Araujo-Moura Keisyanne, Souza Letícia, de Oliveira Tiago Almeida, Rocha Mateus Silva, De Moraes Augusto César Ferreira, Chiavegatto Filho Alexandre
Department of Epidemiology, School of Public Health, University of São Paulo, São Paulo, Brazil.
Department of Statistic, State University of Paraíba, Campina Grande, Paraíba, Brazil.
Int J Public Health. 2025 Mar 11;70:1607944. doi: 10.3389/ijph.2025.1607944. eCollection 2025.
To develop a machine learning (ML) model utilizing transfer learning (TL) techniques to predict hypertension in children and adolescents across South America.
Data from two cohorts (children and adolescents) in seven South American cities were analyzed. A TL strategy was implemented by transferring knowledge from a CatBoost model trained on the children's sample and adapting it to the adolescent sample. Model performance was evaluated using standard metrics.
Among children, the prevalence of normal blood pressure was 88.9% (301 participants), while 14.1% (50 participants) had elevated blood pressure (EBP). In the adolescent group, the prevalence of normal blood pressure was 92.5% (284 participants), with 7.5% (23 participants) presenting with EBP. Random Forest, XGBoost, and LightGBM achieved high accuracy (0.90) for children, with XGBoost and LightGBM demonstrating superior recall (0.50) and AUC-ROC (0.74). For adolescents, models without TL showed poor performance, with accuracy and recall values remaining low and AUC-ROC ranging from 0.46 to 0.56. After applying TL, model performance improved significantly, with CatBoost achieving an AUC-ROC of 0.82, accuracy of 1.0, and recall of 0.18.

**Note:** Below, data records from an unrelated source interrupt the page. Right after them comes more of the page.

-- ==== Sys2Proof/Tests/Slice0.lean ====
section
/-! SUPPORT. Tests of the model: operands that are refused, values of the formats, and for each statement of the certificates a
state that meets its hypotheses, with what the command then gives. -/

set_option Elab.async false

namespace Sys2Proof.Tests

open Sys2Proof.Machine

/-! ## Operands that no event carries -/

/-- The framing of bytes as sent. -/
def sounds (n : Nat) : List FramingLevels := List.replicate n soundFraming

theorem test_ill_submit_long : Instr.wf (.submit (List.replicate 256 0)) = false := by decide +kernel
theorem test_ill_malformed_collect : Instr.wf (.malformedCommand 0xF0 []) = false := by decide
theorem test_ill_malformed_join : Instr.wf (.malformedCommand 2 []) = false := by decide
theorem test_ill_frame_length : Instr.wf (.frameEnd [0x32, 7, 1, 2, 0] (sounds 5)) = false := by decide +kernel
theorem test_ill_frame_no_length : Instr.wf (.frameEnd [0x32, 7] (sounds 2)) = false := by decide +kernel
theorem test_ill_frame_framing : Instr.wf (.frameEnd [0x32, 7, 1, 2, 0, 0] []) = false := by decide +kernel
/-- R34: two bytes FFh whose start bits read recessive hold a run of 12 bt. -/
theorem test_ill_frame_silent : Instr.wf (.frameEnd [0x32, 7, 1, 2, 0xFF, 0xFF] (sounds 4 ++ [⟨true, true⟩, ⟨true, true⟩])) =
    false := by decide +kernel
theorem test_ill_truncation_whole : Instr.wf (.frameTruncated [0x32, 7, 1, 2, 0, 0] (sounds 6)) = false := by decide +kernel
theorem test_ill_truncation_framing : Instr.wf (.frameTruncated [0x32] []) = false := by decide +kernel
theorem test_ill_truncation_silent : Instr.wf (.frameTruncated [0xFF, 0xFF] [⟨true, true⟩, ⟨true, true⟩]) = false := by
  decide +kernel
theorem test_well_frame : Instr.wf (.frameEnd [0x32, 7, 1, 2, 0, 0] (sounds 5 ++ [⟨true, false⟩])) = true := by decide +kernel
theorem test_well_truncation : Instr.wf (.frameTruncated [] []) = true ∧ Instr.wf (.frameTruncated [0xFF] [⟨true, false⟩]) = true ∧
    Instr.wf (.frameTruncated [0x83, 0xFF] (sounds 2)) = true := by decide +kernel
theorem test_well_malformed : Instr.wf (.malformedCommand 2 [0]) = true := by decide

/-! ## Formats -/

/-- R182: the check of the nine digits. -/
theorem test_check_value : frameCheck [0x31, 0x32, 0x33, 0x34, 0x35, 0x36, 0x37, 0x38, 0x39] = 0xAEE7 := by decide +kernel

/-- R45: arbitration bytes of a RECORD of station 3 and a PRESENCE of station 2. -/
theorem test_arbitration_bytes : (frameBytes 7 3 (.record 1 1 [0])).head? = some 0x83 ∧
    (frameBytes 7 2 (.presence 5 1 0 true)).head? = some 0xA2 := by decide +kernel

/-- R47: a frontier of 2^48 is sent as 0 and read as 2^48. -/
theorem test_frontier_zero : (FrameBody.found Config.gsnLimit).bytes = [0, 0, 0, 0, 0, 0] ∧
    decodeBody 2 [0, 0, 0, 0, 0, 0] = some (.found Config.gsnLimit) := by decide +kernel

theorem test_no_table_word : decodeTableWord 8 1 = none := rfl

theorem test_frame_received : ({
    bytes := frameBytes 7 3 (.gone 2 5 16), framing := [], truncated := false, own := false, readback := false } :
    ReceiveRecord).classify (some 7) 2 =
    .sound 3 (.gone 2 5 16) (frameCheck (coveredBytes 7 3 (.gone 2 5 16))) .addressedHere := by decide +kernel

theorem test_body_in_range : (FrameBody.gone 2 5 16).inRange = true ∧ (FrameBody.quiet 1000).inRange = true := by decide

theorem test_truncated_content : ({ bytes := [0x83], framing := [], truncated := true, own := false, readback := false } :
    ReceiveRecord).classify (some 7) 2 = .failure .general := by decide

theorem test_truncated_foreign : ({ bytes := [0x83, 9], framing := [], truncated := true, own := false, readback := false } :
    ReceiveRecord).classify (some 7) 2 = .foreign := by decide

/-- R50: with a framing error on the arbitration byte or with the own group byte a truncated frame is none of another group. -/
theorem test_truncated_own_group :
    ({ bytes := [0x83, 9], framing := [0], truncated := true, own := false, readback := false } :
      ReceiveRecord).classify (some 7) 2 = .failure .general ∧
    ({ bytes := [0x83, 7], framing := [], truncated := true, own := false, readback := false } :
      ReceiveRecord).classify (some 7) 2 = .failure .general := by decide

/-- R34: 12 bt of recessive line behind the bytes; where a stop bit was recessive, a dominant bit parts it from them. -/
theorem test_truncation_length : truncationLength [] [] = 13 ∧ truncationLength [0x83] (sounds 1) = 24 ∧
    truncationLength [0x83, 0xFF] [soundFraming, ⟨false, false⟩] = 33 := by decide +kernel

/-- R27: the levels of a byte, and the framing errors at a recessive start bit and a dominant stop bit. -/
theorem test_byte_levels : byteLevels 0x83 soundFraming =
      [false, true, false, false, false, false, false, true, true, true] ∧
    framingErrors [soundFraming, ⟨true, true⟩, ⟨false, false⟩, ⟨true, false⟩] = [1, 2, 3] := by decide

/-- R27, R33: the levels of a frame, the fourth byte with a dominant stop bit, end it where its length byte says. -/
theorem test_frame_from_levels :
    frameFromLevels (lineLevels [0x32, 7, 1, 9, 0, 0] (sounds 3 ++ [⟨false, false⟩]) ++ [true, true]) =
      some (.frameEnd [0x32, 7, 1, 9, 0, 0] (sounds 3 ++ [⟨false, false⟩] ++ sounds 2)) ∧
    frameFromLevels (lineLevels [0x32, 7, 1, 9, 0] []) = none := by decide +kernel

/-- R34: silence within the arbitration byte hands over no byte; within the third byte, two. -/
theorem test_truncation_from_levels :
    frameFromLevels ([false, true, false] ++ List.replicate 12 true) = some (.frameTruncated [] []) ∧
    frameFromLevels (lineLevels [0x32, 7] [] ++ [false, true] ++ List.replicate 11 true) =
      some (.frameTruncated [0x32, 7] (sounds 2)) := by decide +kernel

/-- R50 to R54: whole frames that are not sound. -/
theorem test_whole_failures :
    let f : List Byte → List Nat → ReceiveRecord := fun b l =>
      { bytes := b, framing := l, truncated := false, own := false, readback := false }
    let gone := frameBytes 7 3 (.gone 2 5 16)
    let short : List Byte := [0x53, 7, 1, 4]
    let sealed : List Byte := short ++ natBytes 2 (frameCheck short).toNat
    (f gone [5]).classify (some 7) 2 = .failure .general ∧
    (f (gone.take 12 ++ [0]) []).classify (some 7) 2 = .failure .general ∧
    (f gone []).classify (some 9) 2 = .foreign ∧ (f gone [1]).classify (some 9) 2 = .failure .general ∧
    (f sealed []).classify (some 7) 2 = .failure .addressedElsewhere ∧
    (f sealed []).classify (some 7) 4 = .failure .addressedHere := by decide +kernel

Soft drinks, filled cookies, and chips were key dietary predictors of elevated blood pressure, with higher intake in adolescents. Machine learning with transfer learning effectively identified these risks, emphasizing the need for early dietary interventions to prevent hypertension and support cardiovascular health in pediatric populations.
开发一种利用迁移学习(TL)技术的机器学习(ML)模型,以预测南美洲儿童和青少年的高血压情况。

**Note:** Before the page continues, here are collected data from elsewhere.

/-! ## Encoding and decoding (spec/30_encoding.md) -/

/-- R75, R76: decoding the word of any well-formed instruction gives it back, with every operand value. -/
def Obligations.DecodeOfEncodeIsIdentity : Prop :=
  ∀ i : Instr, i.wellFormed = true → decode (encode i) = .ok i

/-- R72, R75: a word that decodes to an instruction is the word of that instruction, which is well-formed; so no bit
of a word is dropped and no two words have one meaning. -/
def Obligations.EncodeOfDecodeIsIdentity : Prop :=
  ∀ (w : Word) (i : Instr), decode w = .ok i → encode i = w ∧ i.wellFormed = true

/-- R77 (the spec's decision D2): the Unsupported words are exactly those with op 5 or 9 and n ≠ 0, op 8 and n in 8 to
D or F, op E and kk not 9E or A1, op F and kk none of the nine. -/
def Obligations.UnsupportedWordsAreTheReservedOnes : Prop :=
  ∀ w : Word, decode w = .error (.unsupported w) ↔
    ((w.extractLsb 15 12 = 0x5#4 ∨ w.extractLsb 15 12 = 0x9#4) ∧ w.extractLsb 3 0 ≠ 0x0#4) ∨
    (w.extractLsb 15 12 = 0x8#4 ∧
      w.extractLsb 3 0 ∈ [0x8#4, 0x9#4, 0xA#4, 0xB#4, 0xC#4, 0xD#4, 0xF#4]) ∨
    (w.extractLsb 15 12 = 0xE#4 ∧ w.extractLsb 7 0 ∉ [0x9E#8, 0xA1#8]) ∨
    (w.extractLsb 15 12 = 0xF#4 ∧
      w.extractLsb 7 0 ∉ [0x07#8, 0x0A#8, 0x15#8, 0x18#8, 0x1E#8, 0x29#8, 0x33#8, 0x55#8, 0x65#8])

/-- Words of spec/95_test_vectors.md, written out, decode to the instructions they stand for. -/
def Obligations.SampleWordsDecode : Prop :=
  decode 0x00E0#16 = .ok .cls ∧ decode 0x00EE#16 = .ok .ret ∧ decode 0x0123#16 = .ok (.sys 0x123) ∧
  decode 0x2300#16 = .ok (.call 0x300) ∧ decode 0x3310#16 = .ok (.seImm 3 0x10) ∧
  decode 0x5120#16 = .ok (.seReg 1 2) ∧ decode 0x8126#16 = .ok (.shr 1 2) ∧ decode 0x8AAE#16 = .ok (.shl 10 10) ∧
  decode 0xB210#16 = .ok (.jpV0 0x210) ∧ decode 0xC30F#16 = .ok (.rnd 3 0x0F) ∧
  decode 0xD015#16 = .ok (.drw 0 1 5) ∧ decode 0xE59E#16 = .ok (.skp 5) ∧ decode 0xF355#16 = .ok (.storeRegs 3) ∧
  decode 0x5121#16 = .error (.unsupported 0x5121#16) ∧ decode 0xF0FF#16 = .error (.unsupported 0xF0FF#16)

/-! ## The step (R14, R73) -/

/-- R73: when it is the engine's turn in Running and the bytes at PC and PC+1, big-endian, decode to an instruction,
the step is `exec` of it, with the engine's turn taken off the list (the model's own field, log entry 1). -/
def Obligations.StepRunsDecodedInstruction : Prop :=
  ∀ (s : State) (i : Instr), s.nextTurn = .engine → s.run = .running → s.pc.toNat ≤ 0x0FFE →
    decode (wordOfBytes (s.readByte (s.pc.setWidth 12)) (s.readByte ((s.pc + 1).setWidth 12))) = .ok i →
    step s = exec i { s with turns := s.turns.tail }

/-- The model's own convention (log entry 10): a table word that decodes to `i`, placed by `withFetchWord`, is what
the very next step runs, on a state `u` that is the given one but for the word at PC (at 0x200 where PC is above
0x0FFE), the run state Running, and the list of turns (log entry 1), off which the engine's turn is taken. -/
def Obligations.PlacedWordIsRunNext : Prop :=
  ∀ (s : State) (w : Nat) (i : Instr), s.mem.wf → decodeTableWord 16 w = some i →
    ∃ u : State, step (s.withFetchWord 16 w) = exec i u ∧
      (s.pc.toNat ≤ 0x0FFE → u.pc = s.pc) ∧ (0x0FFE < s.pc.toNat → u.pc = 0x200) ∧
      (wordOfBytes (u.readByte (u.pc.setWidth 12)) (u.readByte ((u.pc + 1).setWidth 12))).toNat = w % 2 ^ 16 ∧
      (∀ a : Addr, a.toNat ≠ u.pc.toNat → a.toNat ≠ u.pc.toNat + 1 → u.readByte a = s.readByte a) ∧
      u.run = .running ∧ SameRegsBut [] s u ∧ u.i = s.i ∧ SameStack s u ∧ SameTimers s u ∧ SameDisplay s u ∧
      u.randomBytes = s.randomBytes ∧ u.keyAnswers = s.keyAnswers ∧ u.draws = s.draws ∧ u.polls = s.polls ∧
      u.turns = if s.nextTurn = .engine then s.turns.tail else s.turns

/-- R74 (the spec's decision D4): with PC > 0x0FFE the cycle raises PcOutOfRange, reads no word and writes nothing but
the run state; the turn taken off the list is the model's own (log entry 1). -/
def Obligations.FetchOutOfRangeHalts : Prop :=
  ∀ s : State, s.nextTurn = .engine → s.run = .running → 0x0FFE < s.pc.toNat →
    step s = .next { s with
      turns := s.turns.tail
      run := .halted { kind := .pcOutOfRange, pc := s.pc, word := none, info := .none } }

分析了来自南美洲七个城市的两个队列(儿童和青少年)的数据。通过将在儿童样本上训练的CatBoost模型的知识进行迁移并使其适应青少年样本,实施了一种迁移学习策略。使用标准指标评估模型性能。
在儿童中,正常血压的患病率为88.9%(301名参与者),而14.1%(50名参与者)血压升高(EBP)。在青少年组中,正常血压的患病率为92.5%(284名参与者),7.5%(23名参与者)血压升高。随机森林、XGBoost和LightGBM在儿童中实现了较高的准确率(0.90),XGBoost和LightGBM表现出更高的召回率(0.50)和AUC-ROC(0.74)。对于青少年,未使用迁移学习的模型表现不佳,准确率和召回率值较低,AUC-ROC在0.46至0.56之间。应用迁移学习后,模型性能显著提高,CatBoost的AUC-ROC为0.82,准确率为1.0,召回率为0.18。
软饮料、夹心饼干和薯片是血压升高的关键饮食预测因素,青少年摄入量更高。采用迁移学习的机器学习有效地识别了这些风险,强调了早期饮食干预对预防儿科人群高血压和支持心血管健康的必要性。